# Michael Kors watch?



## bdemutis (Feb 19, 2014)

I was thinking of buying my girlfriend a watch when I said Michael Kors jokingly she lit up. I was wondering are the watches any good or am I just paying for the name like most fashion designers. I mean I bought her a tiffany ring. I know I mostly paid for the name for that I just want to buy something that's not just name and is actually good. So my question is are Michael Kors watch's any good or should I buy here a Seiko or Orient instead?


----------



## Centropolis (Dec 30, 2011)

bdemutis said:


> I was thinking of buying my girlfriend a watch when I said Michael Kors jokingly she lit up. I was wondering are the watches any good or am I just paying for the name like most fashion designers. I mean I bought her a tiffany ring. I know I mostly paid for the name for that I just want to buy something that's not just name and is actually good. So my question is are Michael Kors watch's any good or should I buy here a Seiko or Orient instead?

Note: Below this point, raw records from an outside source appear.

-- ==== Sys2Proof/Machine/Camp.lean ====
section
/-!
DEFINITION. Node image campaigns: members and reports, multicast windows and rounds, repair and completion (R444-R452).
-/
namespace Sys2Proof.Machine

/-! Frames of a campaign in the AIR queues (R448, R450). -/

/-- Frames not bound that satisfy p leave queue q without having been sent. -/
def withdraw (q : Nat) (p : QFrame → Bool) (s : State) : State :=
  let out := (queueOf s q).frames.filter (fun f => p f && !f.bound)
  let s := withQueue q (fun x => { x with frames := x.frames.filter (fun f => !(p f && !f.bound)) }) s
  offerQueue q (out.foldl (fun s f => freeBuf f.buf s) s)

/-- A multicast frame of campaign c, and a repair frame of it. -/
def isMulticast (c : Nat) (f : QFrame) : Bool := f.camp = some (c, none)
def isRepair (c : Nat) (f : QFrame) : Bool := match f.camp with | some (x, some _) => x = c | _ => false
def isRepairOf (c m : Nat) (f : QFrame) : Bool := f.camp = some (c, some m)

/-- Drops of the manifest, and INDEX and data of drop k of a round: the manifest drops, then the image drops. -/
def manifestDrops (k : CampSt) : Nat := cdiv k.manifest.length (mfDropSize k.manifest)
def roundDrop (k : CampSt) (p : Nat) : DropRec :=
  let z := mfDropSize k.manifest
  let n := manifestDrops k
  if p < n then makeDrop (tagOf k.manifest) (0x80000000 + p) ((k.manifest.drop (p * z)).take z)
  else makeDrop (tagOf k.manifest) (p - n) (tget [] k.drops (p - n))

/-- Where a drop stands in a round. -/
def roundPlace (k : CampSt) (index : Nat) : Nat := if 0x80000000 ≤ index then index - 0x80000000 else manifestDrops k + index

/-- PENDING members that lack a drop, and that lack the manifest (R449). -/
def missingDrop (k : CampSt) (i : Nat) : Nat := (k.members.filter (fun m => m.2.state = 0 && !mapBit m.2.bitmap i)).length
def missingManifest (k : CampSt) : Nat := (k.members.filter (fun m => m.2.state = 0 && !m.2.manifestHeld)).length

/-- The drop at place p belongs to the round (R449). -/
def inRound (k : CampSt) (p : Nat) : Bool :=
  k.round = 1 || k.cfg.mcMinMissing ≤ (if p < manifestDrops k then missingManifest k else missingDrop k (p - manifestDrops k))

/-- Places of a round, and the next one to send. -/
def roundEnd (k : CampSt) : Nat := manifestDrops k + mfDrops k.manifest
def nextPlace (k : CampSt) : Option Nat := (List.range (roundEnd k)).find? (fun p => k.position ≤ p && inRound k p)

/-- The IPv6 header of a datagram to an address and port. -/
def datagramIp (addr port : Nat) : IpHdr := { dstHi := addr / 2 ^ 64, dstLo := addr % 2 ^ 64, udp := some port }

/-- A drop frame on its way to a queue; none where no cell is free or the queue would refuse it. -/
def putDrop (q : Nat) (d : DropRec) (addr port : Nat) (x : QFrame) (s : State) : Option State :=
  let data := Config.datagram addr port (dropBytes d)
  match allocBuf data s with
  | none => none
  | some (t, id, _) =>
    let f := { x with id := id, buf := id, data := data, frame := { data := data, ip := some (datagramIp addr port), srcPort := 7, drops := [d] } }
    if admission t q f 0 ≠ 0 then none else some (admitFrame q f 0 t).1

/-- The window's frames: mc_queue filled up to fill_frames in round order (R448). -/
def fillWindow (c : Nat) : Nat → State → State
  | 0, s => s
  | n + 1, s =>
    let k := campOf s c
    let q := k.cfg.mcQueue
    if k.cfg.fillFrames ≤ ((queueOf s q).frames.filter (isMulticast c)).length then s
    else match nextPlace k with
      | none => withCamp c (fun k => { k with position := roundEnd k }) s
      | some p =>
        let x : QFrame := { cls := (queueOf s q).cls, secLevel := k.cfg.mcSecLevel, keySlot := some k.cfg.mcKeySlot, camp := some (c, none) }
        match putDrop q (roundDrop k p) k.cfg.mcGroup k.cfg.udpPort x s with
        | none => s
        | some t => fillWindow c n (withCamp c (fun k => { k with position := p + 1, roundSent := k.roundSent + 1 }) t)

/-- Multicast frames not bound leave mc_queue; the round goes on from the first of them (R448, R449). -/
def takeBackRound (c : Nat) (s : State) : State :=
  let k := campOf s c
  let out := (queueOf s k.cfg.mcQueue).frames.filter (fun f => isMulticast c f && !f.bound)
  let place := (out.flatMap (fun f => f.frame.drops.map (fun d => roundPlace k d.index))).foldl min k.position
  withdraw k.cfg.mcQueue (isMulticast c) (withCamp c (fun k => { k with position := place, roundSent := k.roundSent - out.length }) s)

/-- A round whose last drop has been sent: EV_UPD_ROUND_END, and the wait for reports (R449). -/
def endRound (c : Nat) (s : State) : State :=
  let k := campOf s c
  if k.waitingReports || (nextPlace k).isSome || (queueOf s k.cfg.mcQueue).frames.any (isMulticast c) then s
  else raise 0x0F4 (withCamp c (fun k => { k with waitingReports := true }) s)

/-! Repair (R450, R451). -/

/-- EV_UPD_MEMBER_FAIL, at most once per second for each campaign. -/
def memberFail (c : Nat) (s : State) : State :=
  if (campOf s c).lastFailS = some (rawSec s) then s else raise 0x0F5 (withCamp c (fun k => { k with lastFailS := some (rawSec s) }) s)

/-- A member's change, carried by the next delta record (R452). -/
def putMember (c i : Nat) (m : MemberSt) (s : State) : State :=
  let old := (tget {} (campOf s c).members i).bitmap
  let changed := (List.range m.bitmap.length).filterMap (fun j => if nth 0 m.bitmap j = nth 0 old j then none else some (j, nth 0 m.bitmap j))
  noteDelta (fun d => { d with camps := d.camps ++ [(c, i, m.state, changed)] }) (withCamp c (fun k => { k with members := tput k.members i m }) s)

/-- A member's visit ends: what is not bound of it leaves the queue. -/
def endVisit (c i : Nat) (s : State) : State :=
  withdraw (campOf s c).cfg.repairQueue (isRepairOf c i) (withCamp c (fun k => { k with members := tmod {} k.members i (fun m => { m with visiting := false }) }) s)

/-- A pass of a member is over: FAILED after repair_passes of them. -/
def passDone (c i : Nat) (s : State) : State :=
  let k := campOf s c
  let m := tget {} k.members i
  let m := { m with pass := m.pass + 1, nextDrop := 0 }
  if m.state = 0 && k.cfg.repairPasses ≤ m.pass then memberFail c (putMember c i { m with state := 4 } s)
  else withCamp c (fun k => { k with members := tput k.members i m }) s

/-- Places a visit of a member sends: the manifest where it lacks it, then the image drops it lacks. -/
def visitPlace (k : CampSt) (m : MemberSt) : Option Nat :=
  (List.range (roundEnd k)).find? (fun p => m.nextDrop ≤ p && (if p < manifestDrops k then !m.manifestHeld else !mapBit m.bitmap (p - manifestDrops k)))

No, I know of two friends who had Michael Kors watches and both of theirs had the crowns came right out. Honestly, I know they were not the best quality but I thought they would last a bit better because I think Michael Kors watches are actually made by Fossil. I expected a little more but don't go for a Michael Kors.

If you absolutely have to go with a fashion watch, go with maybe a Burberry atleast. Some of them are actually Swiss made. Where are you from? I've been to WatchStation and they sometimes have Burberry's cheaper than a new Michael Kors. I also have an Armani ceramic.....not bad but Burberry is better.

Otherwise, you might as well go with a $200 Seiko....if you want a WUS-approved brand.


----------



## frogger17 (Mar 8, 2013)

I would definitely *not* get her a Seiko or Orient. The only people you will impress is other WIS, and we don't count, at all. Unless you're willing to go up to something like an Omega, something that is generally recognized as a "fashion" brand is best. Like the prior post suggested Burberry would be pretty decent choice.

Of course, I'm assuming from your comment that "fashion" brands are what she recognizes. I'd still look at the Michael Kors, as well. Besides, if you purchase somewhere like Nordstrom's or Bloomingdales, QC will be less of a concern since the department store will want to protect their reputation.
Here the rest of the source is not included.